> [Exercise details]
In the entries below, find the line with "def State.breaks (s" and the line with "(t.set MM_STAT_BREAKS (satU"; give again those lines and every line between them, exactly.

> [Listed entries]
/-! ### Links -/

/-- 1,024 consecutive valid training words from a peer (R290). -/
def linkTrained (m pos ringN lsys delayNs : Nat) (s : State) : State :=
  if s.f (LK_STAT_STATE m) ≠ 1 ∧ s.f (LK_STAT_STATE m) ≠ 3 then s
  else
    let t := ((s.set (LK_STAT_PEER_POS m) pos).set (LK_STAT_PEER_RING_N m) ringN).set (LK_STAT_PEER_LSYS m) lsys
    let t := t.set (LK_STAT_DELAY_NS m) delayNs
    let t := { t with mm := { t.mm with lsysAt := smPut (fun _ => 8) t.mm.lsysAt pos lsys } }
    if pos = s.neighbour m ∧ ringN = s.ringN then
      (t.set (LK_STAT_STATE m) 1).setLink m { pendUp := true }
    else
      let ep := (s.link m).wiringEp
      let t := (t.set (LK_STAT_STATE m) 3).setLink m { wiringEp := true }
      if ep then t else t.raiseU 0x301

/-- An UP link goes down and trains again (R291). -/
def linkDown (m : Nat) (s : State) : State :=
  if s.linkUp m then
    -- the receiver retrains, so its queue has lost one side (R442)
    peerReset (6 + m) ((((s.set (LK_STAT_STATE m) 1).setLink m {}).inc (LK_CNT_DOWNS m)).raiseU (0x310 + 2 * m))
  else s

/-- A link at TICK: it goes UP, is switched off, or starts training (R290, R291, R293, R476, R477). -/
def linkTick (m : Nat) (s : State) : State :=
  if !s.on (LK_CFG_EN m) || !s.su.nets || decide (s.ringN ≤ s.pos) then
    let up := s.linkUp m
    let t := (s.set (LK_STAT_STATE m) 0).setLink m {}
    if up then (t.inc (LK_CNT_DOWNS m)).raiseU (0x310 + 2 * m) else t
  else if (s.link m).pendUp then (s.set (LK_STAT_STATE m) 2).setLink m { got := true }
  else if s.f (LK_STAT_STATE m) = 0 then s.set (LK_STAT_STATE m) 1
  else s

/-! ### Spans -/

/-- A span at TICK (R292, R477). -/
def spanTick (east : Bool) (s : State) : State :=
  let up := (spanLinks east).any s.linkUp
  let was := s.f (spanF east)
  let seen := if east then s.mm.eastSeen else s.mm.westSeen
  let put := fun (ticks : Nat) (t : State) =>
    if east then { t with mm := { t.mm with eastTicks := ticks, eastSeen := seen || up } }
    else { t with mm := { t.mm with westTicks := ticks, westSeen := seen || up } }
  if up then
    if was = 0 then put 0 (s.set (spanF east) (if seen then 1 else 2))
    else put ((if east then s.mm.eastTicks else s.mm.westTicks) + 1) s
  else if was ≠ 0 then ((put 0 (s.set (spanF east) 0)).inc MM_CNT_BREAKS).raise 0x300 (b2n east)
  else s

/-- SPAN_BREAK_CLEARED: 20,000 consecutive ticks UP (R292). -/
def spanCleared (east : Bool) (s : State) : State :=
  if s.f (spanF east) = 1 ∧ 20000 ≤ (if east then s.mm.eastTicks else s.mm.westTicks) then s.set (spanF east) 2 else s

/-- Ticks since the last span became UP (MM_SPAN.UP_TICKS): `old` holds the spans before this TICK. -/
def upTicks (old s : State) : Nat :=
  let rose := fun (f : Fld) => old.f f == 0 && s.f f != 0
  if rose MM_SPAN_WEST || rose MM_SPAN_EAST then 0
  else if s.mm.westSeen || s.mm.eastSeen then satU 16 (s.f MM_SPAN_UP_TICKS + 1)
  else 0

/-! ### Topology (R295-R297) -/

/-- What is known of the span between positions i and i + 1: the worst of its own span register and of what the two
modules reported in the last exchange; none where nobody reported. -/
def State.spanAt (s : State) (i : Nat) : Option Nat :=
  let j := (i + 1) % s.ringN
  let l := (if i = s.pos then [s.f MM_SPAN_EAST] else []) ++ (if j = s.pos then [s.f MM_SPAN_WEST] else []) ++
    (match s.recAtPos i with
      | some r => if i = s.pos then [] else [r.east]
      | none => []) ++
    (match s.recAtPos j with
      | some r => if j = s.pos then [] else [r.west]
      | none => [])
  match l with
  | [] => none
  | x :: xs => some (xs.foldl min x)

/-- The span carries traffic as far as this module knows. -/
def State.spanCarries (s : State) (i : Nat) : Bool := match s.spanAt i with
  | some x => decide (0 < x)
  | none => false

/-- Positions reached from `p` over at most `n` spans in one direction, as a mask. -/
def State.walk (s : State) (east : Bool) : Nat → Nat → Nat → Nat
  | 0, _, m => m
  | n + 1, p, m =>
    let q := if east then (p + 1) % s.ringN else (p + s.ringN - 1) % s.ringN
    if s.spanCarries (if east then p else q) then s.walk east n q (withBit m q true) else m

/-- Positions reachable over an unbroken chain of UP spans, the own one included (R295). -/
def State.reachMask (s : State) : Nat :=
  let n := s.ringN - 1
  Nat.lor (s.walk true n s.pos (2 ^ s.pos)) (s.walk false n s.pos (2 ^ s.pos))

def State.departed (s : State) (p : Nat) : Bool := s.fbit MM_CAND_DEPARTED p

/-- A span counts as broken: below `least` where it is reported, between two departed modules where nobody reports it. -/
def State.spanBad (s : State) (least i : Nat) : Bool := match s.spanAt i with
  | some x => decide (x < least)
  | none => s.departed i && s.departed ((i + 1) % s.ringN)

/-- Length of the run of bad spans that starts at span i, at most n. -/
def State.runLen (s : State) (least : Nat) : Nat → Nat → Nat
  | 0, _ => 0
  | n + 1, i => if s.spanBad least i then 1 + s.runLen least n ((i + 1) % s.ringN) else 0

/-- Gaps (R297): first span and number of spans; where every span is bad they are one gap around the own position. -/
def State.gaps (s : State) (least : Nat) : List (Nat × Nat) :=
  let n := s.ringN
  if (List.range n).all (s.spanBad least) then [(s.pos, n)] else
  ((List.range n).filter (fun i => s.spanBad least i && !s.spanBad least ((i + n - 1) % n))).map
    (fun i => (i, s.runLen least n i))

/-- What one gap counts in this lane system (R297). -/
def State.gapCount (s : State) (g : Nat × Nat) : Nat :=
  let inside := (List.range (g.2 - 1)).map (fun k => (g.1 + 1 + k) % s.ringN)
  if inside ≠ [] ∧ inside.all s.departed ∧ inside.any (fun p => smGet (fun _ => 8) s.mm.lsysAt p == s.lsys) then 0 else 1

/-- Breaks counted for this lane system; a module whose two spans are both broken counts 2. -/
def State.breaks (s : State) : Nat :=
  if s.f MM_SPAN_WEST = 0 ∧ s.f MM_SPAN_EAST = 0 then 2
  else (s.gaps 2).foldl (fun n g => n + s.gapCount g) 0

/-- MM_STAT.TOPO. -/
def State.topo (s : State) : Nat :=
  if s.f MM_SPAN_WEST = 0 ∧ s.f MM_SPAN_EAST = 0 then 3
  else match (s.gaps 1).length with
    | 0 => 0
    | 1 => 1
    | _ => 2

/-- Reports of LEAVING and departure (R296). -/
def departTick (s : State) : State :=
  let reach := s.reachMask
  (List.range 16).foldl (fun t p =>
    let said := match t.recAtPos p with
      | some r => r.leaving
      | none => bitOf t.mm.said p
    let gone := said && !bitOf reach p && p != t.pos
    let t := { t with mm := { t.mm with said := withBit t.mm.said p said } }
    t.setBit MM_CAND_DEPARTED p gone) s

/-- The ring as a TICK finds it (R295-R297). -/
def ringTick (s : State) : State :=
  let t := departTick (spanTick true (spanTick false (s.each (List.range 4) linkTick)))
  let t := { t with mm := { t.mm with cut := (List.range t.ringN).filter (fun i => t.spanAt i == some 0) } }
  let t := (t.set MM_REACH_REACH t.reachMask).set MM_STAT_TOPO t.topo
  (t.set MM_STAT_BREAKS (satU 4 t.breaks)).set MM_SPAN_UP_TICKS (upTicks s t)

/-! ### Records on the spans (R299-R301) -/

/-- The span between positions i and i + 1 is known to be broken while record r is forwarded: as the last TICK found the spans, as
this window's records or the own links show them, or as r itself says. -/
def State.isCut (s : State) (r : XRec) (i : Nat) : Bool :=
  s.mm.cut.contains i || s.spanAt i == some 0 || (i == r.pos && r.east == 0) || ((i + 1) % s.ringN == r.pos && r.west == 0)

/-- Position `k` spans from `p`, and the spans on the way there. -/
def State.stepTo (s : State) (east : Bool) (p k : Nat) : Nat := if east then (p + k) % s.ringN else (p + k * (s.ringN - 1)) % s.ringN
def State.spansTo (s : State) (east : Bool) (p k : Nat) : List Nat :=
  (List.range k).map (fun j => s.stepTo east p (if east then j else j + 1))

/-- Positions beyond this module on a record's way, up to its sender and to the first broken span. -/
def State.beyond (s : State) (east : Bool) (r : XRec) : List Nat :=
  let d := if east then (r.pos + s.ringN - s.pos) % s.ringN else (s.pos + s.ringN - r.pos) % s.ringN
  ((List.range (d - 1)).filter (fun k => !(s.spansTo east s.pos (k + 1)).any (s.isCut r))).map (fun k => s.stepTo east s.pos (k + 1))

/-- A record is forwarded towards peers of its lane system further along the path that have not received it already (R299): to the
next module while both are of the record's lane system, whose positions are consecutive; else to one of the at most two peers on
the sender's other side, when the direct way to it is broken. A position never heard of may be a peer. -/
def State.forwards (s : State) (east : Bool) (r : XRec) : Bool :=
  let at_ := fun (q : Nat) => smGet (fun _ => 8) s.mm.lsysAt q
  let way := s.beyond east r
  (s.lsys == r.lsys && (way.head?.map at_) == some r.lsys) ||
    [1, 2].any (fun k =>
      let q := s.stepTo (!east) r.pos k
      way.contains q && (at_ q == r.lsys || at_ q == 8) && (s.spansTo (!east) r.pos k).any (s.isCut r))

/-- What link m receives reaches the engine (R291, R440). -/
def State.linkHears (s : State) (m : Nat) : Bool := s.linkUp m && !s.xStopped (6 + m)

/-- A frame on link m, a copy of a record or an idle frame (R289, R291, R310); `used` says that the receiver takes it, which alone counts. Four
frames that fail their CRC within 16 consecutive ticks take the link down (R291). -/
def frameOn (m : Nat) (c : XCopy) (used : Bool) (s : State) : State :=
  if !s.linkHears m then s
  else
    let t := s.addSat (LK_ERR_CODE m) c.code
    if c.ok then (t.setLink m { s.link m with got := true }).when used (·.incWrap (LK_CNT_FRAMES m))
    else
      let l := (s.link m).crcAt.filter (fun x => decide (s.tickNo < x + 16)) ++ [s.tickNo]
      let t := ((t.inc (LK_ERR_CRC m)).raiseU (0x311 + 2 * m)).setLink m { s.link m with crcAt := l }
      t.when (decide (4 ≤ l.length)) (linkDown m)

/-- A compare-and-exchange window begins: a link without a valid frame in the last two is silent and goes down (R291). -/
def linkWindow (m : Nat) (s : State) : State :=
  if !s.linkUp m then s
  else
    let l := s.link m
    let n := if l.got then 0 else l.silent + 1
    (s.setLink m { l with got := false, silent := n }).when (decide (2 ≤ n)) (linkDown m)

/-- EXCHANGE_RECORD: a record arrives on a span (R293, R299, R301). `atNs` is the arrival of its last byte, ns from the start
of the window. -/
def exchangeRecord (east : Bool) (a b : XCopy) (r : XRec) (atNs : Nat) (s : State) : State :=
  let l := spanLinks east
  let m0 := l.getD 0 0
  let m1 := l.getD 1 0
  let okA := s.linkHears m0 && a.ok
  let okB := s.linkHears m1 && b.ok
  let good := okA || okB
  let idle := r.kind == .idle
  let takeB := okB && (!okA || (a.second && !b.second))
  -- the copies of a record are one frame received; the idle frames of the two links are a frame of each
  let s := frameOn m1 b (idle || takeB) (frameOn m0 a (idle || !takeB) s)
  if !good || idle then s
  else
    let s := if s.forwards (!east) r && !s.xStopped 10 then { s with mm := { s.mm with fwd := s.mm.fwd ++ [(!east, r.pos)] } } else s
    let s := { s with mm := { s.mm with lsysAt := smPut (fun _ => 8) s.mm.lsysAt r.pos r.lsys } }
    if r.pos = s.pos then
      let ep := s.mm.posDup
      let s := { s with mm := { s.mm with dupNow := true, posDup := true } }
      if ep then s else s.raiseU 0x302
    else if s.tNs * 6 / 100 < atNs then (s.inc MM_CNT_LATE).raise 0x304 r.pos
    else
      let s := s.set MM_TIMING_LAST_NS (max (s.f MM_TIMING_LAST_NS) (satU 16 atNs))
      let s := s.set MM_TIMING_MAX_NS (max (s.f MM_TIMING_MAX_NS) (satU 16 atNs))
      if (s.recAtPos r.pos).isSome then s
      else { s with ln := { s.ln with recs := smPut (fun _ => none) s.ln.recs r.pos (some r) } }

> [Your solution]
def State.breaks (s : State) : Nat :=
  if s.f MM_SPAN_WEST = 0 ∧ s.f MM_SPAN_EAST = 0 then 2
  else (s.gaps 2).foldl (fun n g => n + s.gapCount g) 0

/-- MM_STAT.TOPO. -/
def State.topo (s : State) : Nat :=
  if s.f MM_SPAN_WEST = 0 ∧ s.f MM_SPAN_EAST = 0 then 3
  else match (s.gaps 1).length with
    | 0 => 0
    | 1 => 1
    | _ => 2

/-- Reports of LEAVING and departure (R296). -/
def departTick (s : State) : State :=
  let reach := s.reachMask
  (List.range 16).foldl (fun t p =>
    let said := match t.recAtPos p with
      | some r => r.leaving
      | none => bitOf t.mm.said p
    let gone := said && !bitOf reach p && p != t.pos
    let t := { t with mm := { t.mm with said := withBit t.mm.said p said } }
    t.setBit MM_CAND_DEPARTED p gone) s

/-- The ring as a TICK finds it (R295-R297). -/
def ringTick (s : State) : State :=
  let t := departTick (spanTick true (spanTick false (s.each (List.range 4) linkTick)))
  let t := { t with mm := { t.mm with cut := (List.range t.ringN).filter (fun i => t.spanAt i == some 0) } }
  let t := (t.set MM_REACH_REACH t.reachMask).set MM_STAT_TOPO t.topo
  (t.set MM_STAT_BREAKS (satU 4 t.breaks)).set MM_SPAN_UP_TICKS (upTicks s t)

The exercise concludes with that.